The agency fakes a press conference.

Published October 26, 2007 4:05PM (EDT)

Given what sometimes passes for journalism in Washington, it may have been just as well ... but did the folks at the Federal Emergency Management Agency really think it would be a good idea to have FEMA employees pose as reporters and ask softball questions during a FEMA press briefing on the California fires this week?

Well, yes, it appears that they did. And now that they've been caught, they still do.

As the Washington Post's Al Kamen reports, at least three and maybe four FEMA public relations staffers asked questions of FEMA deputy administrator Harvey Johnson during what was billed as a news briefing Tuesday. Fox and MSNBC both carried parts of the briefing live, apparently with no mention -- probably because they didn't know -- that the reporters asking questions weren't actually reporters at all.

Mike Widomski, FEMA's deputy director of public affairs, was one of the phony reporters and seems to be entirely untroubled by the episode. He tells Kamen: "If the worst thing that happens to me in this disaster is that we had staff in the chairs to ask questions that reporters had been asking all day -- trust me, I'll be happy."

Update: FEMA issued a statement this afternoon saying that it is "reviewing" its "press procedures" to ensure that its future communications are "straightforward and transparent." "The real story -- how well the response and recovery elements are working in this disaster -- should not be lost because of how we tried to meet the needs of the media in distributing facts," the agency says. "We can and must do better, and apologize for this error in judgment."

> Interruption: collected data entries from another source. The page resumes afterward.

-- ==== Sys2Proof/Machine/Dispatch.lean ====
section
/-! DEFINITION. Which meaning each command has. WHEN a command is performed (the ENGINE step for the first five,
the CMD write for SOFT_RESET) is said in Engine.lean and HostPort.lean. -/

namespace Sys2Proof.Machine

def exec (i : Instr) (s : State) : Host.Outcome State Fault Refusal :=
  match i with
  | .nop => Sys2Proof.Machine.execNop s
  | .nonceGen => Sys2Proof.Machine.execNonceGen s
  | .feistel => Sys2Proof.Machine.execFeistel s
  | .ksGen => Sys2Proof.Machine.execKsGen s
  | .ctrXor => Sys2Proof.Machine.execCtrXor s
  | .softReset => Sys2Proof.Machine.execSoftReset s

end Sys2Proof.Machine
end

At the White House, press secretary Dana Perino said that the White House didn't know about the phony briefing before it happened and does not approve of the concept. "FEMA has issued an apology, saying that they had an error judgment when they were attempting to get out a lot of information to reporters, who were asking for answers to a variety of questions in regard to the wildfires in California," Perino said. "It's not something I would have condoned."


By Tim Grieve

Tim Grieve is a senior writer and the author of Salon's War Room blog.